■ WHAT IS NEEDED ■
Return all lines of the data in which the string "reportCmd" occurs.

---+---

/-- Why an entry of a GATH's list breaks R280. -/
def gathEntryBad (s : State) (n : Nat) (d : BitVec 512) (a : Nat) : Bool :=
  a % 64 ≠ 0 || 2 ^ 54 ≤ a ||
    (if gathRemote s a then
      decide (2 ^ 43 < addrLocal a + cCount d) || storeBase < addrLocal a + cCount d
    else
      let la := addrLocal a
      (match memDenied s la (cCount d) true with
        | some (_, k) => k = 1
        | none => false)
      || (decide (la < lakeBase) && (pieces 4096 la (cCount d)).any fun p => memFn s p.1 = .stack n))

/-- A chunk written to the destinations of a GATH, in list order: the cause and address of the first denied, or none. -/
def gathWrite (n : Nat) (c : SpringCmd) (bs : List Byte) : List Nat → State → Option (Nat × Nat × Nat) × State
  | [], s => (none, s)
  | a :: as, s =>
    let dest := a + 4096 * c.chunk
    if gathRemote s a then
      gathWrite n c bs as (remoteWrite s (springSender s n c) (a / 2 ^ 43) (addrLocal dest) bs)
    else
      match memDenied s (addrLocal dest) bs.length true with
      | some (x, k) => (some (5, x, k), s)
      | none =>
        match outwardLocal s c (addrLocal dest) bs with
        | (true, s) => gathWrite n c bs as s
        | (false, s) => (some (10, 0, 0), s)

/-- The remote writes of a command that are out: none, waiting, failed (R323, R327). -/
def cmdTags (s : State) (n : Nat) (c : SpringCmd) : List TagRec :=
  s.tags.filter fun t => t.spring && t.ring = n && t.idx = BitVec.ofNat 32 c.no

/-- The remote writes of a command that failed take it down with cause REMOTE, at the chunk they carried. -/
def remoteFails (s : State) (n : Nat) (c : SpringCmd) : State :=
  let s := { s with tags := s.tags.filter fun t => !(t.spring && t.ring = n && t.idx = BitVec.ofNat 32 c.no) }
  failCmd s n { c with chunk := c.chunk - 1, finished := false } 11

/-- One chunk of a GATH (R280). A chunk starts once the remote writes of the one before are acknowledged (log entry 31), and
waits while a port of a local destination does not take it.
[DESIGN CHOICE: log entry 31] -/
def gathChunk (s : State) (n : Nat) (c : SpringCmd) : State :=
  let d := c.desc
  let off := 4096 * c.chunk
  if (cmdTags s n c).any (·.failed) then remoteFails s n c
  else if !(cmdTags s n c).isEmpty then s
  else
    match readRanges n [(cA d 1, 8 * cA d 2), (cA d 0 + off, min 4096 (cCount d - off))] s with
    | (none, s) => failCmd s n c 10
    | (some rs, s) =>
      let list := (List.range (cA d 2)).map fun i => bytesAt (rs.getD 0 []) (8 * i) 8
      match list.find? (gathEntryBad s n d) with
      | some a =>
        (match if gathRemote s a then none else memDenied s (addrLocal a) (cCount d) true with
          | some (x, 1) => denyCmd s n c x 1
          | _ => failCmd s n c 5)
      | none =>
        if !outwardFree s c (min 4096 (cCount d - off)) ((list.filter fun a => !gathRemote s a).map fun a => addrLocal (a + off)) then s
        else
        match gathWrite n c (rs.getD 1 []) list s with
        | (none, s) => chunkDone s n c
        | (some (cause, a, k), s) => if cause = 5 then denyCmd s n c a k else failCmd s n c cause

/-- One chunk of a SNAP (R281). -/
def snapChunk (s : State) (n : Nat) (c : SpringCmd) : State :=
  let d := c.desc
  let off := 4096 * c.chunk
  match readRanges n [(cA d 0 + off, min 4096 (cCount d - off))] s with
  | (none, s) => failCmd s n c 10
  | (some rs, s) =>
    let bs := rs.getD 0 []
    match memDenied s (cA d 1 + off) bs.length true with
    | some (a, k) => denyCmd s n c a k
    | none =>
      if !outwardFree s c bs.length [cA d 1 + off] then s
      else
      match outwardLocal s c (cA d 1 + off) bs with
      | (true, s) => chunkDone s n c
      | (false, s) => failCmd s n c 10

/-- A spring takes a step: out of frost, in service. -/
def springWorks (s : State) (n : Nat) : Bool :=
  s.working && decide (n < 16) && s.ready (.spring n) && !(s.spring n).out && !recalRuns s (.stack n)

/-- The next chunk of the command that an engine runs, which it starts where it is idle and neither TRAPPED nor HELD (R267,
R284, R285). The command must be of the code. -/
def runChunk (op : Nat) (moves : Bool) (chunk : State → Nat → SpringCmd → State) (n : Nat) (s : State) : State :=
  byClass (fun s =>
    let x := s.spring n
    match x.running moves with
    | some c =>
      if cOp c.desc = op && !c.finished && snapshotsPassed x c then chunk s n c else s
    | none =>
      if x.trapped || x.held then s
      else
        match nextCmd x moves with
        | some c =>
          if cOp c.desc = op then
            let s := s.setSpring n (x.setEngine moves (some c.no))
            if !c.finished && snapshotsPassed x c then chunk s n c else s
          else s
        | none => s) s

/-- GACC (R271). -/
def execGacc (n : Nat) (s : State) : Out := stepIf (springWorks s n) s (runChunk 0x01 false computeChunk n s)

/-- ADAM (R272). -/
def execAdam (n : Nat) (s : State) : Out := stepIf (springWorks s n) s (runChunk 0x02 false computeChunk n s)

/-- MOM (R273). -/
def execMom (n : Nat) (s : State) : Out := stepIf (springWorks s n) s (runChunk 0x03 false computeChunk n s)

/-- CAST (R274). -/
def execCast (n : Nat) (s : State) : Out := stepIf (springWorks s n) s (runChunk 0x04 false computeChunk n s)

/-- LRINIT (R276). -/
def execLrinit (n : Nat) (s : State) : Out := stepIf (springWorks s n) s (runChunk 0x08 false computeChunk n s)

/-- LRP (R277). -/
def execLrp (n : Nat) (s : State) : Out := stepIf (springWorks s n) s (runChunk 0x09 false computeChunk n s)

/-- LRORTH (R278). -/
def execLrorth (n : Nat) (s : State) : Out := stepIf (springWorks s n) s (runChunk 0x0A false computeChunk n s)

/-- LRQ (R279). -/
def execLrq (n : Nat) (s : State) : Out := stepIf (springWorks s n) s (runChunk 0x0B false computeChunk n s)

/-- LRRES (R279). -/
def execLrres (n : Nat) (s : State) : Out := stepIf (springWorks s n) s (runChunk 0x0C false computeChunk n s)

/-- GATH (R280). -/
def execGath (n : Nat) (s : State) : Out := stepIf (springWorks s n) s (runChunk 0x10 true gathChunk n s)

/-- SNAP (R281). -/
def execSnap (n : Nat) (s : State) : Out := stepIf (springWorks s n) s (runChunk 0x11 true snapChunk n s)

/-! ### Acceptance and completion (R266, R284, R286) -/

/-- A failed command that comes again from its ring with the same bytes (R286). -/
def sameFailed (c : SpringCmd) (f : Option (SpringCmd × Nat)) : Bool :=
  match f with
  | some (y, _) => y.ring = c.ring && y.desc = c.desc
  | none => false

/-- The first command on the path is accepted: numbered and queued, or resumed at its chunk. -/
def acceptCmd (s : State) (n : Nat) : State :=
  let x := s.spring n
  match x.arriving with
  | [] => s
  | c :: cs =>
    if sameFailed c x.failC then s.setSpring n { x with arriving := cs, failC := none }
    else if sameFailed c x.failM then s.setSpring n { x with arriving := cs, failM := none }
    else if 32 ≤ x.queue.length then s
    else
      let no := s.regFld (.sprgCmdno n) 0 48
      (s.setSpring n { x with arriving := cs, queue := x.queue ++ [{ c with no := no }] }).putFld (.sprgCmdno n) 0 48 (no + 1)

/-- SPRING_COMMAND_ACCEPT (R266). -/
def execSpringCommandAccept (n : Nat) (s : State) : Out := stepIf (springWorks s n) s (acceptCmd s n)

/-- A command is reported complete: its descriptor has performed its data effects (R266, R284). -/
def reportCmd (s : State) (n : Nat) (c : SpringCmd) : State :=
  let s := s.modSpring n fun x =>
    { x.setEngine (cMoves c.desc) none with queue := x.queue.filter fun y => y.no ≠ c.no, trapped := x.trapped || c.nan }
  let s := s.countReg (.sprgDone n) 0 48 1
  modJob s c.ring c.idx fun j => { j with stage := .done, nan := c.nan }

/-- SPRING_COMMAND_COMPLETE (R266): once every write of the command is performed. -/
def execSpringCommandComplete (n : Nat) (eng : Engine) (s : State) : Out :=
  let moves := eng = .move
  match (s.spring n).running moves with
  | some c =>
    stepIf (springWorks s n && c.finished) s
      (if (cmdTags s n c).any (·.failed) then remoteFails s n c
       else if !(cmdTags s n c).isEmpty then s
       else byClass (reportCmd · n c) s)
  | none => .next s

/-- A write of SPRG_CTL; what would start work is ignored with WIGN in frost (R415). -/
def springCommand (who : Half) (n : Nat) (bit : Word) (starts : Bool) (s : State) (effect : State → State) : Out :=
  writeReg who (.sprgCtl n) (n < 16) bit s fun s =>
    if starts && s.faults.inFrost then s.setBit .sprgSummary 32 else effect s

/-- SPRG_CTL.RESUME (R284). -/
def execSpringResume (who : Half) (n : Nat) (s : State) : Out :=
  springCommand who n 1 true s fun s => s.modSpring n fun x => { x with trapped := false }

/-- A failed command is dropped with its record (R286). -/
def dropCmd (x : Spring) (moves : Bool) : Spring :=
  match if moves then x.failM else x.failC with
  | some (c, _) =>
    let x := { x with queue := x.queue.filter fun y => y.no ≠ c.no }
    if moves then { x with failM := none } else { x with failC := none }
  | none => x

/-- SPRG_CTL.DROP_C (R286). -/
def execDropC (who : Half) (n : Nat) (s : State) : Out :=
  springCommand who n 2 false s fun s => s.modSpring n fun x => dropCmd x false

---+---

■ RESPONSE BELOW ■
def reportCmd (s : State) (n : Nat) (c : SpringCmd) : State :=
       else byClass (reportCmd · n c) s)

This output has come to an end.